Unnamed: 0,Name,Score
school1,Mark,90
school2,Elon,92
school1,Tim,85


In [34]:
#Take a look at that again, that the colon means that we want to get all of the rows, and the list and the second argument
#position is the list of the columns that we want to get back.

In [35]:
#That's selecting and projecting data from a DataFrame based on row and column labels. The key concepts to remember are that
#rows and columns are really just for our benefit. Underneath this is just a two-axis labeled array, and transposing the
#columns is easy. Also consider the issue of chaining carefully and try to avoid it, as it can cause some unpredictable results,
#where your intent was to obtain a different view of the data, but instead Pandas returns to you a copy. 
#Before we leave the discussion of accessing data in DataFrames, let's talk about dropping data. It's easy to delete data in
#series and DataFrames, and we can use the drop function to do so. This function takes a single parameter, which is the index or
#row label to draw. This another tricky place for new users. The drop function doesn't actually change the DataFrame by default,
#instead the drop function returns to you a copy of the DataFrame with the given rows removed.
df.drop('school1') 

Unnamed: 0,Name,Class,Score
school2,Elon,Math,92


In [36]:
#But if we look at our original DataFrame, we see the data is actually still intact:
df


Unnamed: 0,Name,Class,Score
school1,Mark,Physics,90
school2,Elon,Math,92
school1,Tim,Chemistry,85


In [37]:
#Drop has two interesting optional parameters. The first is called in-place, and if it's set to true, the DataFrame will be
#updated in place instead of a copy being returned. The second parameter is the axes, which should be dropped. By default this
#value is 0, indicating the row axis. But you can change it to 1 if you wanted to drop a column. 
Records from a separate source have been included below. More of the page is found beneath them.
@[simp ↓] theorem keepsBut_checkUnit {ps : List Piece} (h : [Piece.core, .recorder] ⊆ ps) (r : State) (k : Nat) (u : FslUnit) (s : State) :
    keepsBut ps r (checkUnit k u s) ↔ keepsBut ps r s :=
  keepsBut_peel (fp := [.core, .recorder]) (by
    unfold checkUnit
    repeat' first
      | with_reducible exact keepsBut_refl _ _
      | with_reducible refine keepsBut_forEach_of (fun _ _ => ?_) ?_
      | with_reducible refine keepsBut_foldl_of (fun _ _ => ?_) ?_
      | with_reducible refine ⟨fun _ => ?_, fun _ => ?_⟩
      | simp +zetaHave (disch := decide) only [↓keepsBut_acceptUnit, ↓keepsBut_tripGroup, ↓keepsBut_raise, ↓keepsBut_modCore, ↓keepsBut_connError, ↓keepsBut_self, ↓keepsBut_ite, implies_true, and_self, and_true, true_and]
      | with_reducible intro _
      | split) h

@[simp ↓] theorem keepsBut_takeUnit {ps : List Piece} (h : [Piece.core, .recorder] ⊆ ps) (r : State) (u : FslUnit) (s : State) :
    keepsBut ps r (takeUnit u s) ↔ keepsBut ps r s :=
  keepsBut_peel (fp := [.core, .recorder]) (by
    unfold takeUnit
    repeat' first
      | with_reducible exact keepsBut_refl _ _
      | with_reducible refine keepsBut_forEach_of (fun _ _ => ?_) ?_
      | with_reducible refine keepsBut_foldl_of (fun _ _ => ?_) ?_
      | with_reducible refine ⟨fun _ => ?_, fun _ => ?_⟩
      | simp +zetaHave (disch := decide) only [↓keepsBut_checkUnit, ↓keepsBut_rejectUnit, ↓keepsBut_self, ↓keepsBut_ite, implies_true, and_self, and_true, true_and]
      | with_reducible intro _
      | split) h

@[simp ↓] theorem keepsBut_takeUnits {ps : List Piece} (h : [Piece.core, .recorder] ⊆ ps) (r : State) (upTo : Nat) (s : State) :
    keepsBut ps r (takeUnits upTo s) ↔ keepsBut ps r s :=
  keepsBut_peel (fp := [.core, .recorder]) (by
    unfold takeUnits
    repeat' first
      | with_reducible exact keepsBut_refl _ _
      | with_reducible refine keepsBut_forEach_of (fun _ _ => ?_) ?_
      | with_reducible refine keepsBut_foldl_of (fun _ _ => ?_) ?_
      | with_reducible refine ⟨fun _ => ?_, fun _ => ?_⟩
      | simp +zetaHave (disch := decide) only [↓keepsBut_takeUnit, ↓keepsBut_modCore, ↓keepsBut_self, ↓keepsBut_ite, implies_true, and_self, and_true, true_and]
      | with_reducible intro _
      | split) h

@[simp ↓] theorem keepsBut_checkWatchdogs {ps : List Piece} (h : [Piece.core, .recorder] ⊆ ps) (r : State) (upTo : Nat) (s : State) :
    keepsBut ps r (checkWatchdogs upTo s) ↔ keepsBut ps r s :=
  keepsBut_peel (fp := [.core, .recorder]) (by
    unfold checkWatchdogs
    repeat' first
      | with_reducible exact keepsBut_refl _ _
      | with_reducible refine keepsBut_forEach_of (fun _ _ => ?_) ?_
      | with_reducible refine keepsBut_foldl_of (fun _ _ => ?_) ?_
      | with_reducible refine ⟨fun _ => ?_, fun _ => ?_⟩
      | simp +zetaHave (disch := decide) only [↓keepsBut_watchdogExpire, ↓keepsBut_self, ↓keepsBut_ite, implies_true, and_self, and_true, true_and]
      | with_reducible intro _
      | split) h

@[simp ↓] theorem keepsBut_fslStatus {ps : List Piece} (h : [Piece.time, .core, .can, .recorder, .out] ⊆ ps) (r : State) (g : Nat) (s : State) :
    keepsBut ps r (fslStatus g s) ↔ keepsBut ps r s :=
  keepsBut_peel (fp := [.time, .core, .can, .recorder, .out]) (by
    unfold fslStatus
    repeat' first
      | with_reducible exact keepsBut_refl _ _
      | with_reducible refine keepsBut_forEach_of (fun _ _ => ?_) ?_
      | with_reducible refine keepsBut_foldl_of (fun _ _ => ?_) ?_
      | with_reducible refine ⟨fun _ => ?_, fun _ => ?_⟩
      | simp +zetaHave (disch := decide) only [↓keepsBut_modCore, ↓keepsBut_send, ↓keepsBut_queueCan, ↓keepsBut_at_, ↓keepsBut_self, ↓keepsBut_ite, implies_true, and_self, and_true, true_and]
      | with_reducible intro _
      | split) h

@[simp ↓] theorem keepsBut_safetyEvaluation {ps : List Piece} (h : [Piece.time, .guard, .core, .can, .recorder, .boot, .out] ⊆ ps) (r : State) (selfOk : Bool) (s : State) :
    keepsBut ps r (safetyEvaluation selfOk s) ↔ keepsBut ps r s :=
  keepsBut_peel (fp := [.time, .guard, .core, .can, .recorder, .boot, .out]) (by
    unfold safetyEvaluation
    repeat' first
      | with_reducible exact keepsBut_refl _ _
      | with_reducible refine keepsBut_forEach_of (fun _ _ => ?_) ?_
      | with_reducible refine keepsBut_foldl_of (fun _ _ => ?_) ?_
      | with_reducible refine ⟨fun _ => ?_, fun _ => ?_⟩
      | simp +zetaHave (disch := decide) only [↓keepsBut_crossMonitor, ↓keepsBut_storeLatches, ↓keepsBut_readSticky, ↓keepsBut_checkWatchdogs, ↓keepsBut_modCore, ↓keepsBut_fslStatus, ↓keepsBut_setPermits, ↓keepsBut_scopeStep, ↓keepsBut_decideReset, ↓keepsBut_latchHazards, ↓keepsBut_monitorStep, ↓keepsBut_takeUnits, ↓keepsBut_self, ↓keepsBut_ite, implies_true, and_self, and_true, true_and]
      | with_reducible intro _
      | split) h

/-! ### Blocks -/

@[simp ↓] theorem keepsBut_writeBits {ps : List Piece} (h : [Piece.prog] ⊆ ps) (r : State) (i : Nat) (b : BitVec 32) (s : State) :
    keepsBut ps r (writeBits i b s) ↔ keepsBut ps r s :=
  keepsBut_peel (fp := [.prog]) (by
    unfold writeBits
    repeat' first
      | with_reducible exact keepsBut_refl _ _
      | with_reducible refine keepsBut_forEach_of (fun _ _ => ?_) ?_
      | with_reducible refine keepsBut_foldl_of (fun _ _ => ?_) ?_
      | with_reducible refine ⟨fun _ => ?_, fun _ => ?_⟩
      | simp +zetaHave (disch := decide) only [↓keepsBut_modProg, ↓keepsBut_self, ↓keepsBut_ite, implies_true, and_self, and_true, true_and]
      | with_reducible intro _
      | split) h

@[simp ↓] theorem keepsBut_numOut {ps : List Piece} (h : [Piece.prog] ⊆ ps) (r : State) (fl : Bool) (v : Int) (i : Nat) (s : State) :
    keepsBut ps r (numOut fl v i s) ↔ keepsBut ps r s :=
  keepsBut_peel (fp := [.prog]) (by
    unfold numOut
    repeat' first
      | with_reducible exact keepsBut_refl _ _
      | with_reducible refine keepsBut_forEach_of (fun _ _ => ?_) ?_
      | with_reducible refine keepsBut_foldl_of (fun _ _ => ?_) ?_
      | with_reducible refine ⟨fun _ => ?_, fun _ => ?_⟩
      | simp +zetaHave (disch := decide) only [↓keepsBut_writeBits, ↓keepsBut_self, ↓keepsBut_ite, implies_true, and_self, and_true, true_and]
      | with_reducible intro _
      | split) h

@[simp ↓] theorem keepsBut_boolOut {ps : List Piece} (h : [Piece.prog] ⊆ ps) (r : State) (b : Bool) (i : Nat) (s : State) :
    keepsBut ps r (boolOut b i s) ↔ keepsBut ps r s :=
  keepsBut_peel (fp := [.prog]) (by
    unfold boolOut
    repeat' first
      | with_reducible exact keepsBut_refl _ _
      | with_reducible refine keepsBut_forEach_of (fun _ _ => ?_) ?_
      | with_reducible refine keepsBut_foldl_of (fun _ _ => ?_) ?_
      | with_reducible refine ⟨fun _ => ?_, fun _ => ?_⟩
      | simp +zetaHave (disch := decide) only [↓keepsBut_writeBits, ↓keepsBut_self, ↓keepsBut_ite, implies_true, and_self, and_true, true_and]
      | with_reducible intro _
      | split) h

@[simp ↓] theorem keepsBut_moveVar {ps : List Piece} (h : [Piece.prog] ⊆ ps) (r : State) (src dst : Nat) (s : State) :
    keepsBut ps r (moveVar src dst s) ↔ keepsBut ps r s :=
  keepsBut_peel (fp := [.prog]) (by
    unfold moveVar
    repeat' first
      | with_reducible exact keepsBut_refl _ _
      | with_reducible refine keepsBut_forEach_of (fun _ _ => ?_) ?_
      | with_reducible refine keepsBut_foldl_of (fun _ _ => ?_) ?_
      | with_reducible refine ⟨fun _ => ?_, fun _ => ?_⟩
      | simp +zetaHave (disch := decide) only [↓keepsBut_writeBits, ↓keepsBut_self, ↓keepsBut_ite, implies_true, and_self, and_true, true_and]
      | with_reducible intro _
      | split) h

@[simp ↓] theorem keepsBut_setInst {ps : List Piece} (h : [Piece.prog] ⊆ ps) (r : State) (id : Nat) (x : InstSt) (s : State) :
    keepsBut ps r (setInst id x s) ↔ keepsBut ps r s :=
  keepsBut_peel (fp := [.prog]) (by
    unfold setInst
    repeat' first
      | with_reducible exact keepsBut_refl _ _
      | with_reducible refine keepsBut_forEach_of (fun _ _ => ?_) ?_
      | with_reducible refine keepsBut_foldl_of (fun _ _ => ?_) ?_
      | with_reducible refine ⟨fun _ => ?_, fun _ => ?_⟩
      | simp +zetaHave (disch := decide) only [↓keepsBut_modProg, ↓keepsBut_self, ↓keepsBut_ite, implies_true, and_self, and_true, true_and]
      | with_reducible intro _
      | split) h

@[simp ↓] theorem keepsBut_arithFault {ps : List Piece} (h : [Piece.prog] ⊆ ps) (r : State) (s : State) :
    keepsBut ps r (arithFault s) ↔ keepsBut ps r s :=
  keepsBut_peel (fp := [.prog]) (by
    unfold arithFault
    repeat' first
      | with_reducible exact keepsBut_refl _ _
      | with_reducible refine keepsBut_forEach_of (fun _ _ => ?_) ?_
      | with_reducible refine keepsBut_foldl_of (fun _ _ => ?_) ?_
      | with_reducible refine ⟨fun _ => ?_, fun _ => ?_⟩
      | simp +zetaHave (disch := decide) only [↓keepsBut_modProg, ↓keepsBut_self, ↓keepsBut_ite, implies_true, and_self, and_true, true_and]
      | with_reducible intro _
      | split) h

theorem keepsBut_outK {ps : List Piece} {f : Nat → State → State} (hf : ∀ o x, keepsBut ps x (f o x)) (r : State) (d : InstDef) (k : Nat) (s : State) :
    keepsBut ps r (outK d k f s) ↔ keepsBut ps r s := by
  refine keepsBut_peel (fp := ps) ?_ (List.Subset.refl ps)
  unfold outK
  exact keepsBut_ite_of (hf _ _) (keepsBut_refl ps s)
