@[simp ↓] theorem keepsBut_carryOut {ps : List Piece} (h : [Piece.time, .comb, .links, .tagCtr, .forgs, .cells, .est, .surv, .learned, .reg, .disp, .therm, .guard, .core, .host, .can, .prog, .recorder, .mem, .boot, .upd, .bist, .pwr, .out, .freeCtr] ⊆ ps) (r : State) (k : Nat) (x : Session) (t seq opcode : Nat) (pay : List Byte) (env : FhpEnv) (s : State) :
    keepsBut ps r (carryOut k x t seq opcode pay env s) ↔ keepsBut ps r s :=
  keepsBut_peel (fp := [.time, .comb, .links, .tagCtr, .forgs, .cells, .est, .surv, .learned, .reg, .disp, .therm, .guard, .core, .host, .can, .prog, .recorder, .mem, .boot, .upd, .bist, .pwr, .out, .freeCtr]) (by
    unfold carryOut
    repeat' first
      | with_reducible exact keepsBut_refl _ _
      | with_reducible refine keepsBut_forEach_of (fun _ _ => ?_) ?_
      | with_reducible refine keepsBut_foldl_of (fun _ _ => ?_) ?_
      | with_reducible refine ⟨fun _ => ?_, fun _ => ?_⟩
      | simp +zetaHave (disch := decide) only [↓keepsBut_runOp, ↓keepsBut_keepReply, ↓keepsBut_restartModule, ↓keepsBut_finishReply, ↓keepsBut_closeSession, ↓keepsBut_self, ↓keepsBut_ite, implies_true, and_self, and_true, true_and]
      | with_reducible intro _
      | split) h

@[simp ↓] theorem keepsBut_serveHeld {ps : List Piece} (h : [Piece.host, .out] ⊆ ps) (r : State) (s : State) :
    keepsBut ps r (serveHeld s) ↔ keepsBut ps r s :=
  keepsBut_peel (fp := [.host, .out]) (by
    unfold serveHeld
    repeat' first
      | with_reducible exact keepsBut_refl _ _
      | with_reducible refine keepsBut_forEach_of (fun _ _ => ?_) ?_
      | with_reducible refine keepsBut_foldl_of (fun _ _ => ?_) ?_
      | with_reducible refine ⟨fun _ => ?_, fun _ => ?_⟩
      | simp +zetaHave (disch := decide) only [↓keepsBut_opRecRead, ↓keepsBut_modHost, ↓keepsBut_finishReply, ↓keepsBut_self, ↓keepsBut_ite, implies_true, and_self, and_true, true_and]
      | with_reducible intro _
      | split) h

@[simp ↓] theorem keepsBut_handleRequest {ps : List Piece} (h : [Piece.time, .comb, .links, .tagCtr, .forgs, .cells, .est, .surv, .learned, .reg, .disp, .therm, .guard, .core, .host, .can, .prog, .recorder, .mem, .boot, .upd, .bist, .pwr, .out, .freeCtr] ⊆ ps) (r : State) (k t seq opcode : Nat) (pay : List Byte) (env : FhpEnv) (s : State) :
    keepsBut ps r (handleRequest k t seq opcode pay env s) ↔ keepsBut ps r s :=
  keepsBut_peel (fp := [.time, .comb, .links, .tagCtr, .forgs, .cells, .est, .surv, .learned, .reg, .disp, .therm, .guard, .core, .host, .can, .prog, .recorder, .mem, .boot, .upd, .bist, .pwr, .out, .freeCtr]) (by
    unfold handleRequest
    repeat' first
      | with_reducible exact keepsBut_refl _ _
      | with_reducible refine keepsBut_forEach_of (fun _ _ => ?_) ?_
      | with_reducible refine keepsBut_foldl_of (fun _ _ => ?_) ?_
      | with_reducible refine ⟨fun _ => ?_, fun _ => ?_⟩
      | simp +zetaHave (disch := decide) only [↓keepsBut_sendParts, ↓keepsBut_carryOut, ↓keepsBut_updSlot, ↓keepsBut_raiseRound, ↓keepsBut_modHost, ↓keepsBut_countHostDiscard, ↓keepsBut_self, ↓keepsBut_ite, implies_true, and_self, and_true, true_and]
      | with_reducible intro _
      | split) h

@[simp ↓] theorem keepsBut_receive {ps : List Piece} (h : [Piece.time, .comb, .links, .tagCtr, .forgs, .cells, .est, .surv, .learned, .reg, .disp, .therm, .guard, .core, .host, .can, .prog, .recorder, .mem, .boot, .upd, .bist, .pwr, .out, .freeCtr] ⊆ ps) (r : State) (t addr port : Nat) (bytes : List Byte) (env : FhpEnv) (s : State) :
    keepsBut ps r (receive t addr port bytes env s) ↔ keepsBut ps r s :=
  keepsBut_peel (fp := [.time, .comb, .links, .tagCtr, .forgs, .cells, .est, .surv, .learned, .reg, .disp, .therm, .guard, .core, .host, .can, .prog, .recorder, .mem, .boot, .upd, .bist, .pwr, .out, .freeCtr]) (by
    unfold receive
    repeat' first
      | with_reducible exact keepsBut_refl _ _
      | with_reducible refine keepsBut_forEach_of (fun _ _ => ?_) ?_
      | with_reducible refine keepsBut_foldl_of (fun _ _ => ?_) ?_
      | with_reducible refine ⟨fun _ => ?_, fun _ => ?_⟩
      | simp +zetaHave (disch := decide) only [↓keepsBut_lengthInvalid, ↓keepsBut_handleOpen, ↓keepsBut_countHostDiscard, ↓keepsBut_authFail, ↓keepsBut_handleRequest, ↓keepsBut_self, ↓keepsBut_ite, implies_true, and_self, and_true, true_and]
      | with_reducible intro _
      | split) h

@[simp ↓] theorem keepsBut_request {ps : List Piece} (h : [Piece.time, .comb, .links, .tagCtr, .forgs, .cells, .est, .surv, .learned, .reg, .disp, .therm, .guard, .core, .host, .can, .prog, .recorder, .mem, .boot, .upd, .bist, .pwr, .out, .freeCtr] ⊆ ps) (r : State) (t id seq opcode : Nat) (pay : List Byte) (env : FhpEnv) (s : State) :
    keepsBut ps r (request t id seq opcode pay env s) ↔ keepsBut ps r s :=
  keepsBut_peel (fp := [.time, .comb, .links, .tagCtr, .forgs, .cells, .est, .surv, .learned, .reg, .disp, .therm, .guard, .core, .host, .can, .prog, .recorder, .mem, .boot, .upd, .bist, .pwr, .out, .freeCtr]) (by
    unfold request
    repeat' first
      | with_reducible exact keepsBut_refl _ _
      | with_reducible refine keepsBut_forEach_of (fun _ _ => ?_) ?_
      | with_reducible refine keepsBut_foldl_of (fun _ _ => ?_) ?_
      | with_reducible refine ⟨fun _ => ?_, fun _ => ?_⟩
      | simp +zetaHave (disch := decide) only [↓keepsBut_at_, ↓keepsBut_countHostDiscard, ↓keepsBut_handleRequest, ↓keepsBut_self, ↓keepsBut_ite, implies_true, and_self, and_true, true_and]
      | with_reducible intro _
      | split) h

/-! ### Start -/

@[simp ↓] theorem keepsBut_raiseClash {ps : List Piece} (h : [Piece.recorder] ⊆ ps) (r : State) (clash : Bool) (s : State) :
    keepsBut ps r (raiseClash clash s) ↔ keepsBut ps r s :=
  keepsBut_peel (fp := [.recorder]) (by
    unfold raiseClash
    repeat' first
      | with_reducible exact keepsBut_refl _ _
      | with_reducible refine keepsBut_forEach_of (fun _ _ => ?_) ?_
      | with_reducible refine keepsBut_foldl_of (fun _ _ => ?_) ?_
      | with_reducible refine ⟨fun _ => ?_, fun _ => ?_⟩
      | simp +zetaHave (disch := decide) only [↓keepsBut_raise, ↓keepsBut_self, ↓keepsBut_ite, implies_true, and_self, and_true, true_and]
      | with_reducible intro _
      | split) h

@[simp ↓] theorem keepsBut_markStep {ps : List Piece} (h : [Piece.boot] ⊆ ps) (r : State) (k outcome detail : Nat) (s : State) :
    keepsBut ps r (markStep k outcome detail s) ↔ keepsBut ps r s :=
  keepsBut_peel (fp := [.boot]) (by
    unfold markStep
    repeat' first
      | with_reducible exact keepsBut_refl _ _
      | with_reducible refine keepsBut_forEach_of (fun _ _ => ?_) ?_
      | with_reducible refine keepsBut_foldl_of (fun _ _ => ?_) ?_
      | with_reducible refine ⟨fun _ => ?_, fun _ => ?_⟩
      | simp +zetaHave (disch := decide) only [↓keepsBut_updJournal, ↓keepsBut_self, ↓keepsBut_ite, implies_true, and_self, and_true, true_and]
      | with_reducible intro _
      | split) h

@[simp ↓] theorem keepsBut_trialFailed {ps : List Piece} (h : [Piece.recorder, .upd] ⊆ ps) (r : State) (s : State) :
    keepsBut ps r (trialFailed s) ↔ keepsBut ps r s :=
  keepsBut_peel (fp := [.recorder, .upd]) (by
    unfold trialFailed
    simp +zetaHave (disch := decide) only [↓keepsBut_modUpd, ↓keepsBut_stand, ↓keepsBut_self, ↓keepsBut_ite, implies_true, and_self]) h

@[simp ↓] theorem keepsBut_openJournal {ps : List Piece} (h : [Piece.recorder, .boot, .upd, .freeCtr] ⊆ ps) (r : State) (s : State) :
    keepsBut ps r (openJournal s) ↔ keepsBut ps r s :=
  keepsBut_peel (fp := [.recorder, .boot, .upd, .freeCtr]) (by
    unfold openJournal
    repeat' first
      | with_reducible exact keepsBut_refl _ _
      | with_reducible refine keepsBut_forEach_of (fun _ _ => ?_) ?_
      | with_reducible refine keepsBut_foldl_of (fun _ _ => ?_) ?_
      | with_reducible refine ⟨fun _ => ?_, fun _ => ?_⟩
      | simp +zetaHave (disch := decide) only [↓keepsBut_modBoot, ↓keepsBut_trialFailed, ↓keepsBut_draw, ↓keepsBut_raise, ↓keepsBut_updJournal, ↓keepsBut_self, ↓keepsBut_ite, implies_true, and_self, and_true, true_and]
      | with_reducible intro _
      | split) h

@[simp ↓] theorem keepsBut_setDomain {ps : List Piece} (h : [Piece.pwr] ⊆ ps) (r : State) (k : Nat) (on : Bool) (s : State) :
    keepsBut ps r (setDomain k on s) ↔ keepsBut ps r s :=
  keepsBut_peel (fp := [.pwr]) (by
    unfold setDomain
    repeat' first
      | with_reducible exact keepsBut_refl _ _
      | with_reducible refine keepsBut_forEach_of (fun _ _ => ?_) ?_
      | with_reducible refine keepsBut_foldl_of (fun _ _ => ?_) ?_
      | with_reducible refine ⟨fun _ => ?_, fun _ => ?_⟩
      | simp +zetaHave (disch := decide) only [↓keepsBut_modPwr, ↓keepsBut_self, ↓keepsBut_ite, implies_true, and_self, and_true, true_and]
      | with_reducible intro _
      | split) h

@[simp ↓] theorem keepsBut_stepFirmware {ps : List Piece} (h : [Piece.recorder, .upd, .pwr] ⊆ ps) (r : State) (slotOk : Bool) (s : State) :
    keepsBut ps r (stepFirmware slotOk s).1 ↔ keepsBut ps r s :=
  keepsBut_peel (fp := [.recorder, .upd, .pwr]) (by
    unfold stepFirmware
    repeat' first
      | with_reducible exact keepsBut_refl _ _
      | with_reducible refine keepsBut_forEach_of (fun _ _ => ?_) ?_
      | with_reducible refine keepsBut_foldl_of (fun _ _ => ?_) ?_
      | with_reducible refine ⟨fun _ => ?_, fun _ => ?_⟩
      | simp +zetaHave (disch := decide) only [↓keepsBut_modUpd, ↓keepsBut_loadSlot, ↓keepsBut_setDomain, ↓keepsBut_raise, ↓keepsBut_self, ↓keepsBut_ite, implies_true, and_self, and_true, true_and]
      | with_reducible intro _
      | split) h

@[simp ↓] theorem keepsBut_lifeErase {ps : List Piece} (h : [Piece.learned, .boot] ⊆ ps) (r : State) (old new : LifeCycle) (s : State) :
    keepsBut ps r (lifeErase old new s) ↔ keepsBut ps r s :=
  keepsBut_peel (fp := [.learned, .boot]) (by
    unfold lifeErase
    repeat' first
      | with_reducible exact keepsBut_refl _ _
      | with_reducible refine keepsBut_forEach_of (fun _ _ => ?_) ?_
      | with_reducible refine keepsBut_foldl_of (fun _ _ => ?_) ?_
      | with_reducible refine ⟨fun _ => ?_, fun _ => ?_⟩
      | simp +zetaHave (disch := decide) only [↓keepsBut_modBoot, ↓keepsBut_modLearned, ↓keepsBut_self, ↓keepsBut_ite, implies_true, and_self, and_true, true_and]
      | with_reducible intro _
      | split) h

@[simp ↓] theorem keepsBut_lifeStep {ps : List Piece} (h : [Piece.learned, .recorder, .boot] ⊆ ps) (r : State) (s : State) :
    keepsBut ps r (lifeStep s) ↔ keepsBut ps r s :=
  keepsBut_peel (fp := [.learned, .recorder, .boot]) (by
    unfold lifeStep
    repeat' first
      | with_reducible exact keepsBut_refl _ _
      | with_reducible refine keepsBut_forEach_of (fun _ _ => ?_) ?_
      | with_reducible refine keepsBut_foldl_of (fun _ _ => ?_) ?_
      | with_reducible refine ⟨fun _ => ?_, fun _ => ?_⟩
      | simp +zetaHave (disch := decide) only [↓keepsBut_modBoot, ↓keepsBut_lifeErase, ↓keepsBut_raiseClash, ↓keepsBut_raise, ↓keepsBut_self, ↓keepsBut_ite, implies_true, and_self, and_true, true_and]
      | with_reducible intro _
      | split) h

@[simp ↓] theorem keepsBut_reportCopies {ps : List Piece} (h : [Piece.recorder] ⊆ ps) (r : State) (s : State) :
    keepsBut ps r (reportCopies s) ↔ keepsBut ps r s :=
  keepsBut_peel (fp := [.recorder]) (by
    unfold reportCopies
    repeat' first
      | with_reducible exact keepsBut_refl _ _
      | with_reducible refine keepsBut_forEach_of (fun _ _ => ?_) ?_
      | with_reducible refine keepsBut_foldl_of (fun _ _ => ?_) ?_
      | with_reducible refine ⟨fun _ => ?_, fun _ => ?_⟩
      | simp +zetaHave (disch := decide) only [↓keepsBut_stand, ↓keepsBut_raise, ↓keepsBut_self, ↓keepsBut_ite, implies_true, and_self, and_true, true_and]
      | with_reducible intro _
      | split) h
#For example, let's make a copy of the DataFrame using the .copy() function. 
copy_df = df.copy()
#Now let's drop the name column in this copy
copy_df.drop('Name', inplace=True, axis=1)
copy_df


Unnamed: 0,Class,Score
school1,Physics,90
school2,Math,92
school1,Chemistry,85


In [38]:
#There is a second way to drop a column, and that's directly through the use of the indexing operator, using the del keyword.
#This way I'm dropping data, however, takes immediate effect on the DataFrame and does not return a view.
del copy_df['Class']
copy_df


Unnamed: 0,Score
school1,90
school2,92
school1,85


In [39]:
#Finally, adding a new column to the DataFrame is as easy as signing it to some value using the indexing operator. For instance,
#if we wanted to add a class ranking column with default value of None, we could do so by using the assignment operator after
#the square brackets. This broadcasts the default value to the new column immediately:
df['ClassRanking'] = None
df

Unnamed: 0,Name,Class,Score,ClassRanking
school1,Mark,Physics,90,
school2,Elon,Math,92,
school1,Tim,Chemistry,85,


#In this lecture, you've learned about the data structure you'll use the most in pandas, the DataFrame. The DataFrame is indexed both by row and column, and you can easily select individual rows and project the columns you're interested in, using the familiar indexing methods from the Series class. You'll be gaining a lot of experience with the DataFrame in the content more to come.